Ben Joseph Jackson (born 22 February 2001) is an English professional footballer who plays as a left-back for Championship side Huddersfield Town.

Career
Born in Stockport, Jackson joined Huddersfield Town at under-15 level. He moved on loan to Darlington in March 2019 where he played seven games. He then joined his hometown club, Stockport County, on loan, where he played 26 games over two spells during the 2019–20 season.

Jackson made his senior debut for Huddersfield on 5 September 2020, when he played in their EFL Cup defeat against Rochdale.

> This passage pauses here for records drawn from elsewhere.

theorem witness_SpanRequests :
    (∃ (src : SenseSource) (n : Nat) (bay : Bay) (s : State), canAct s 1 = true ∧ spanEnabled s = true ∧
      (src, n) ∈ [(SenseSource.detuning, 0), (.locatedFob, 1), (.tagRead, 2)] ∧ (getSpan s bay).live = false ∧
      vget 0 s.span.retry bay ≤ s.time.us ∧ s.span.queue.length < 256 ∧
      s.span.queue.find? (fun e => e.bay == bay.val && e.source == n) = none) ∧
    (∃ (src : SenseSource) (n : Nat) (bay : Bay) (s : State), canAct s 1 = true ∧ spanEnabled s = true ∧
      (src, n) ∈ [(SenseSource.detuning, 0), (.locatedFob, 1), (.tagRead, 2)] ∧ (getSpan s bay).live = true) ∧
    (∃ (src : SenseSource) (n : Nat) (bay : Bay) (s : State), canAct s 1 = true ∧ spanEnabled s = true ∧
      (src, n) ∈ [(SenseSource.detuning, 0), (.locatedFob, 1), (.tagRead, 2)] ∧ (getSpan s bay).live = false ∧
      vget 0 s.span.retry bay ≤ s.time.us ∧ s.span.queue.length = 256 ∧
      s.span.queue.find? (fun e => e.bay == bay.val && e.source == n) = none) ∧
    (∃ (bay : Bay) (source : Fin 4) (e : QEntry) (s : State), canAct s 1 = true ∧ e.stamp + 1000000 ≤ s.time.us ∧
      s.span.queue.find? (fun e => e.bay == bay.val && e.source == source.val) = some e) ∧
    (∃ (ini : Island) (s : State), Accepts s ini 1 .spanCtrl) ∧
    (∃ (e : QEntry) (s : State), canAct s 1 = true ∧ accepting s = true ∧ e.bay < 64 ∧
      s.span.queue.find? (fun e => (getSpan s e.bay).state == 0) = some e ∧ s.span.lastId < 0xFFFFFFFE ∧
      s.span.lastId + 1 < s.store.ledger.spanHwm) :=
  ⟨⟨.detuning, 0, 5, spanUp, by decide⟩,
    ⟨.tagRead, 2, 5, modBay 5 (fun p => { p with state := 3 }) spanUp, by decide⟩,
    ⟨.locatedFob, 1, 5, modSpan (fun x => { x with queue := List.replicate 256 ⟨3, 9, 0, [], none⟩ }) spanUp,
      by decide +kernel, by decide +kernel, by decide +kernel, by decide +kernel, by decide +kernel, by decide +kernel, by decide +kernel⟩,
    ⟨5, 0, ⟨0, 5, 0, [], none⟩, { modSpan (fun x => { x with queue := [⟨0, 5, 0, [], none⟩] }) spanUp with
      time := { spanUp.time with us := 1000000 } }, by decide⟩,
    ⟨1, spanUp, by unfold Accepts; decide⟩,
    ⟨0, 5, 0, [], none⟩, { modSpan (fun x => { x with queue := [⟨0, 5, 0, [], none⟩] }) spanUp with
      store := { spanUp.store with taken := true, ready := true, ledger := { Ledger.blank with spanHwm := 100 } } }, by decide⟩

theorem witness_SpanDeadlines :
    (∃ (bay : Bay) (s : State) (d : Nat), canAct s 1 = true ∧ (getSpan s bay).authLeft = some d ∧ d ≤ s.time.us ∧
      2 ≤ (getSpan s bay).state ∧ (getSpan s bay).state ≤ 4) ∧
    (∃ (bay : Bay) (s : State) (d : Nat), canAct s 1 = true ∧ (getSpan s bay).relLeft = some d ∧ d ≤ s.time.us ∧
      (getSpan s bay).state = 5) ∧
    (∃ (bay : Bay) (s : State) (d : Nat), canAct s 1 = true ∧ (getSpan s bay).state = 7 ∧ (getSpan s bay).maxDur ≠ 0 ∧
      (getSpan s bay).relAt + 60000000 * (getSpan s bay).maxDur ≤ s.time.us ∧ (getSpan s bay).nextInterim = some d ∧
      d ≤ s.time.us) ∧
    (∃ (bay : Bay) (s : State) (k : Token), canAct s 1 = true ∧ getToken s bay = some k ∧ k.notAfter ≤ s.time.us) :=
  ⟨⟨5, spanAt { Span.reset with state := 4, authLeft := some 9 } 9, 9, by decide⟩,
    ⟨5, spanAt { Span.reset with state := 5, relLeft := some 9 } 9, 9, by decide⟩,
    ⟨5, spanAt { Span.reset with state := 7, maxDur := 1, nextInterim := some 9 } 60000000, 9, by decide⟩,
    5, modSpan (fun x => { x with tokens := vset x.tokens 5 (some ⟨1, 9⟩) }) (spanAt Span.reset 9), ⟨1, 9⟩, by decide⟩

theorem witness_TollGate :
    (∃ (ini : Island) (s : State), Accepts s ini 1 .tollReqR ∧ s.toll.parking = none ∧ inFlight s < 4 ∧ freeHandle s ≠ none) ∧
    (∃ (ini : Island) (s : State), Accepts s ini 1 .tollReqR ∧ s.toll.parking = none ∧ 4 ≤ inFlight s) ∧
    (∃ (w : Nat) (rest : List Nat) (s : State), canAct s 1 = true ∧ s.toll.reqs = w :: rest ∧
      bitOf (regValue s 1 .tollCtrl 0) 0 = false) ∧
    (∃ (ini : Island) (s : State), Accepts s ini 1 .tollCancelR) ∧
    (∃ s : State, canAct s 1 = true ∧ s.toll.frame < s.time.us / 1000) ∧
    (∃ (h : Byte) (deadline : Nat) (s : State), canAct s 1 = true ∧ h.toNat ∈ s.toll.handles ∧ deadline ≤ s.time.us) ∧
    (∃ (hook : Fin 8) (s : State), deckRuns s = true ∧ hook.val < 5) :=
  ⟨⟨1, gateUp, by unfold Accepts; decide⟩,
    ⟨1, { gateUp with toll := { gateUp.toll with reqs := [1, 1, 1, 1] } }, by unfold Accepts; decide⟩,
    ⟨_, _, gateUp, rfl, rfl, by decide⟩, ⟨1, gateUp, by unfold Accepts; decide⟩, ⟨gateUp, by decide⟩,
    ⟨3, 5000, gateUp, by decide⟩, 4, setCore 1 { Core.reset with hold := false, halted := false } up, by decide⟩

On 16 January 2021, Jackson joined League Two side Bolton Wanderers on loan until the end of the season. He made his debut the same day, starting in a 1–1 draw against Cheltenham Town. His first goal came on 24 April when he scored the only goal in Bolton's 1–0 win against Morecambe. He helped the Trotters to win promotion to League One, appearing in five matches in total.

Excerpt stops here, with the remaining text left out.